Osteoarthritis (OA) and the need for novel biomarkers
Over the last 20 years OA has come to be recognized as a complex disease involving most, if not all, tissues of the joint. OA has a major heritable component, confirmed by epidemiological studies and now by molecular investigations. No disease modifying therapies have yet been developed, severely hampering disease management. Furthermore, OA is still principally diagnosed once radiographic changes in joint tissues are detected, often reflecting irreversible damage.
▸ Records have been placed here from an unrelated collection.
-- ==== Sys2Proof/Machine/Engine.lean ====
section
/-! DEFINITION. The engine's turn: it decodes LCMD and runs the command (spec/40_control.md R141). -/

namespace Sys2Proof.Machine

/-- "The engine has a step exactly when STATUS.BUSY = 1": it decodes LCMD and runs the command, or completes with
ILLEGAL_COMMAND (40_control.md R141). With BUSY = 0 its turn changes nothing. -/
def engineTurn (s : State) : Host.Outcome State Fault Refusal :=
  if s.status.busy then
    match decodeWord s.lcmd with
    | .ok i => exec i s
    | .error _ => illegalWord s
  else .next s

/-- Whose turn it is, and the turns after it: the head of `sched`; with none listed, the engine's while a command is
latched (weak fairness, 70_reset_and_hazards.md R291) and the host's otherwise (log entry 3). -/
def nextTurn (s : State) : Turn × List Turn :=
  match s.sched with
  | [] => (if s.status.busy then .engine else .host, [])
  | t :: rest => (t, rest)

/-- One turn of `t` from `s` (20_memory.md R95; 70_reset_and_hazards.md R280). -/
def takeTurn (t : Turn) (s : State) : Host.Outcome State Fault Refusal :=
  match t with
  | .engine => engineTurn s
  | .host => hostTurn s
  | .reset => .next (hardReset s)

end Sys2Proof.Machine
end

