-- ==== Sys2Proof/Machine/Assembler.lean ====
section
/-! DEFINITION. The host assembler: program lines and pseudo-instructions, expanded to bus accesses
(spec/30_encoding.md R126 to R129). The lines are abstract syntax; their spelling as text is left out (log entry 18).
Lines outside the forms of R126 to R129 are expanded by the same formulas (log entry 24, DESIGN CHOICE). -/

namespace Sys2Proof.Machine

/-- A literal (30_encoding.md R128): a number written in decimal or hexadecimal, binary digits (most significant
first), or a quoted character by its code. R128 gives the ASCII codes; any other code stands for itself (log entry 24,
DESIGN CHOICE). -/
inductive Literal where
  | num (v : Nat)
  | bin (digits : List Bool)
  | char (code : Nat)
deriving DecidableEq, Repr

/-- The value of binary digits, most significant first. -/
def bitsValue (digits : List Bool) : Nat := digits.foldl (fun v b => 2 * v + b.toNat) 0

/-- The value of a literal (30_encoding.md R128). -/
def Literal.value : Literal → Nat
  | .num v => v
  | .bin digits => bitsValue digits
  | .char code => code

/-- Where WR and RD go (30_encoding.md R126): a register, or the window word at a byte index. -/
inductive Place where
  | reg (r : Reg)
  | hbuf (i : Nat)
  | pbuf (i : Nat)
deriving DecidableEq, Repr

/-- The offset of a place (20_memory.md R82). R126 asks a multiple of 4 within the window; any other index is added to
the window's base all the same, and the access has the meaning of that address (log entry 24, DESIGN CHOICE). -/
def Place.offset : Place → Nat
  | .reg r => r.offset
  | .hbuf i => 0x1000 + i
  | .pbuf i => 0x2000 + i

/-- A program line (30_encoding.md R126, R129). `pkBitsBin` is a bare line `PK_BITS 0b<digits>`, without CMD or EXEC and
without an explicit n; after CMD or EXEC the form is `.cmd (bitsCommand digits)` or `.exec (bitsCommand digits)`. -/
inductive Line where
  | wr (p : Place) (v : Literal)
  | rd (p : Place)
  | cmd (i : Instr)
  | poll
  | exec (i : Instr)
  | insert (sym weight : Literal)
  | putbits (digits : List Bool)
  | pkBitsBin (digits : List Bool)
  | check
deriving DecidableEq, Repr

/-- `PK_BITS n, 0b<digits>` with n the digit count (30_encoding.md R129). R129 gives the form for 1 to 16 digits; with no
digit or more than 16, `n` is the count modulo 32 and the data the low 16 bits of the value (log entry 24, DESIGN
CHOICE). -/
def bitsCommand (digits : List Bool) : Instr :=
  .pkBits (BitVec.ofNat 5 digits.length) (BitVec.ofNat 16 (bitsValue digits))

/-- WR: a MemWrite of a word. -/
def wrOp (c : Config) (p : Place) (v : Word) : HostOp := .write (c.hufbBase + p.offset) 4 v

/-- RD: a MemRead. -/
def rdOp (c : Config) (p : Place) : HostOp := .read (c.hufbBase + p.offset) 4

/-- CMD: a MemWrite of the encoded command word to CMD. -/
def cmdOp (c : Config) (i : Instr) : HostOp := wrOp c (.reg .cmd) (encode i)

/-- The chunks of PUTBITS: at most 16 digits each, left to right (30_encoding.md R129). R129 asks at least one digit; no
digit gives no chunk (log entry 24, DESIGN CHOICE). -/
def chunks16 : Nat → List Bool → List (List Bool)
  | 0, _ => []
  | fuel + 1, digits => if digits = [] then [] else digits.take 16 :: chunks16 fuel (digits.drop 16)

/-- The expansion of a line into host operations (30_encoding.md R126, R129). CHECK's expectation is a note to the
reader; its operation is the read of STATUS. The rules do not say what becomes of a literal wider than its field: a WR
or INSERT value keeps its low 32 bits and an INSERT symbol its low 24 (log entry 24, DESIGN CHOICE). R129 rewrites
`PK_BITS 0b<digits>` to `PK_BITS n, 0b<digits>` and R126 has no bare line of a command, so no rule gives a bare line its
bus operations: it is one write of CMD with no POLL, as after CMD (log entry 24, DESIGN CHOICE). -/
def Line.expand (c : Config) : Line → List HostOp
  | .wr p v => [wrOp c p (BitVec.ofNat 32 v.value)]
  | .rd p => [rdOp c p]
  | .cmd i => [cmdOp c i]
  | .poll => [.poll]
  | .exec i => [cmdOp c i, .poll]
  | .insert sym weight =>
    [wrOp c (.reg .wdata) (BitVec.ofNat 32 weight.value), cmdOp c (.tbInsert (BitVec.ofNat 24 sym.value)), .poll]
  | .putbits digits =>
    (chunks16 digits.length digits).flatMap (fun d => [cmdOp c (bitsCommand d), .poll])
  | .pkBitsBin digits => [cmdOp c (bitsCommand digits)]
  | .check => [rdOp c (.reg .status)]

/-- The host operations of a program: its lines in order (30_encoding.md R126). -/
def assemble (c : Config) (lines : List Line) : List HostOp := lines.flatMap (Line.expand c)

/-- CHECK's expectation of the STATUS word read: ERRCODE = 0 (30_encoding.md R129). -/
def checkHolds (status : Word) : Bool := status.extractLsb' 4 4 == 0#4

end Sys2Proof.Machine
end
Like most common, complex diseases, the genetic architecture of OA remains to be clarified. Molecular studies have, however, generated promising information about the genetic underpinnings; such novel insights may provide useful information on how the disease begins and progresses. Moreover, determining pre-clinical changes or abnormalities that reveal the disease closer to its starting point could be accomplished at the molecular level with biomarkers. Strategies are required to detect and intervene early in the course of OA and to monitor disease progression after treatment. Ultimately these strategies will help scientists understand the differences between diseased and normal joint tissues and thus satisfy the needs of clinicians, industry, and patients. The OARSI OA Biomarker Global Initiative aims to help develop such biomarkers through a series of workshops designed to encourage international participation on a selection of relevant topics.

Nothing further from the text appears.